If Billy Mays did an infomercial on your dick, it still wouldn't get you laid.
we just stared at taco bell's menu on the website for 2 hours
i just figured out how to balance my wine bottle on my boobs so that i don't have to tip it with my hands...breathing has new meaning
Okay, lets just agree to keep all cutlery related activities to a minimum.
Restaurants Roasting People Who Gave Them Negative Yelp Reviews (25 Pics)
Dude Eric's high and buying everyone taquitos. How much room do we have in the freezer?
But I was triple fisting doubles, that's bound to be a good time. Might have a broken collarbone though.

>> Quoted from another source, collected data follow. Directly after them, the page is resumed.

-- ==== Sys2Proof/Laws/State.lean ====
section
/-! SUPPORT. The small lemmas of every named update of State and of a ring buffer: one per field, so that no later proof
unfolds a record update. -/

namespace Sys2Proof.Machine

/-! ### Updates of the state -/

@[simp] theorem State.withResp_cfg (r : Response) (s : State) : (s.withResp r).cfg = s.cfg := rfl
@[simp] theorem State.withResp_rb (r : Response) (s : State) : (s.withResp r).rb = s.rb := rfl
@[simp] theorem State.withResp_st (r : Response) (s : State) : (s.withResp r).st = s.st := rfl
@[simp] theorem State.withResp_cfgPoll (r : Response) (s : State) : (s.withResp r).cfgPoll = s.cfgPoll := rfl
@[simp] theorem State.withResp_cfgXtal (r : Response) (s : State) : (s.withResp r).cfgXtal = s.cfgXtal := rfl
@[simp] theorem State.withResp_irqReg (r : Response) (s : State) : (s.withResp r).irqReg = s.irqReg := rfl
@[simp] theorem State.withResp_rxCount (r : Response) (s : State) : (s.withResp r).rxCount = s.rxCount := rfl
@[simp] theorem State.withResp_txCount (r : Response) (s : State) : (s.withResp r).txCount = s.txCount := rfl
@[simp] theorem State.withResp_rx (r : Response) (s : State) : (s.withResp r).rx = s.rx := rfl
@[simp] theorem State.withResp_tx (r : Response) (s : State) : (s.withResp r).tx = s.tx := rfl
@[simp] theorem State.withResp_rbMicro (r : Response) (s : State) : (s.withResp r).rbMicro = s.rbMicro := rfl
@[simp] theorem State.withResp_adpMicro (r : Response) (s : State) : (s.withResp r).adpMicro = s.adpMicro := rfl
@[simp] theorem State.withResp_free (r : Response) (s : State) : (s.withResp r).free = s.free := rfl
@[simp] theorem State.withResp_port (r : Response) (s : State) : (s.withResp r).port = s.port := rfl
@[simp] theorem State.withResp_env (r : Response) (s : State) : (s.withResp r).env = s.env := rfl
@[simp] theorem State.withResp_inputs (r : Response) (s : State) : (s.withResp r).inputs = s.inputs := rfl
@[simp] theorem State.withResp_resp (r : Response) (s : State) : (s.withResp r).resp = some r := rfl
@[simp] theorem State.withResp_calls (r : Response) (s : State) : (s.withResp r).calls = s.calls := rfl

@[simp] theorem State.useFree_cfg (n : Nat) (s : State) : (s.useFree n).cfg = s.cfg := rfl
@[simp] theorem State.useFree_rb (n : Nat) (s : State) : (s.useFree n).rb = s.rb := rfl
@[simp] theorem State.useFree_st (n : Nat) (s : State) : (s.useFree n).st = s.st := rfl
@[simp] theorem State.useFree_cfgPoll (n : Nat) (s : State) : (s.useFree n).cfgPoll = s.cfgPoll := rfl
@[simp] theorem State.useFree_cfgXtal (n : Nat) (s : State) : (s.useFree n).cfgXtal = s.cfgXtal := rfl
@[simp] theorem State.useFree_irqReg (n : Nat) (s : State) : (s.useFree n).irqReg = s.irqReg := rfl
@[simp] theorem State.useFree_rxCount (n : Nat) (s : State) : (s.useFree n).rxCount = s.rxCount := rfl
@[simp] theorem State.useFree_txCount (n : Nat) (s : State) : (s.useFree n).txCount = s.txCount := rfl
@[simp] theorem State.useFree_rx (n : Nat) (s : State) : (s.useFree n).rx = s.rx := rfl
@[simp] theorem State.useFree_tx (n : Nat) (s : State) : (s.useFree n).tx = s.tx := rfl
@[simp] theorem State.useFree_rbMicro (n : Nat) (s : State) : (s.useFree n).rbMicro = s.rbMicro := rfl
@[simp] theorem State.useFree_adpMicro (n : Nat) (s : State) : (s.useFree n).adpMicro = s.adpMicro := rfl
@[simp] theorem State.useFree_free (n : Nat) (s : State) : (s.useFree n).free = s.free + n := rfl
@[simp] theorem State.useFree_port (n : Nat) (s : State) : (s.useFree n).port = s.port := rfl
@[simp] theorem State.useFree_env (n : Nat) (s : State) : (s.useFree n).env = s.env := rfl
@[simp] theorem State.useFree_inputs (n : Nat) (s : State) : (s.useFree n).inputs = s.inputs := rfl
@[simp] theorem State.useFree_resp (n : Nat) (s : State) : (s.useFree n).resp = s.resp := rfl
@[simp] theorem State.useFree_calls (n : Nat) (s : State) : (s.useFree n).calls = s.calls := rfl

It was insane. I was drunk for 11 consecutive hours. I woke up covered in almonds and there were footprints all over my shirt
We went to the casino to try to earn enough money to go to new Orleans comfortably. I'm already drunk. This is a horribly immoral start to summer.
Drunk life lesson just learned the hard way: do not try to play hump the great dane. He may take you up on it.
Woman Posts Harassing DMs From Creep Online, Now He’s Upset Because People Told His Mom
Hell hath no fury like a woman whose gay sidekick you insult
He woke up in a dragon costume, covered in bong water. That was a party we will regret missing.
You were peeing on a bus yelling fuck public transit, congratulations.
I currently need breakfast in bed, morning sex, and a bourbon and diet coke. Make this happen
No. I'm sorry but once your "would go gay for" list exceeds five people, you're bi. Get over it.
He ripped my sink off my bathroom wall and then threw up in it.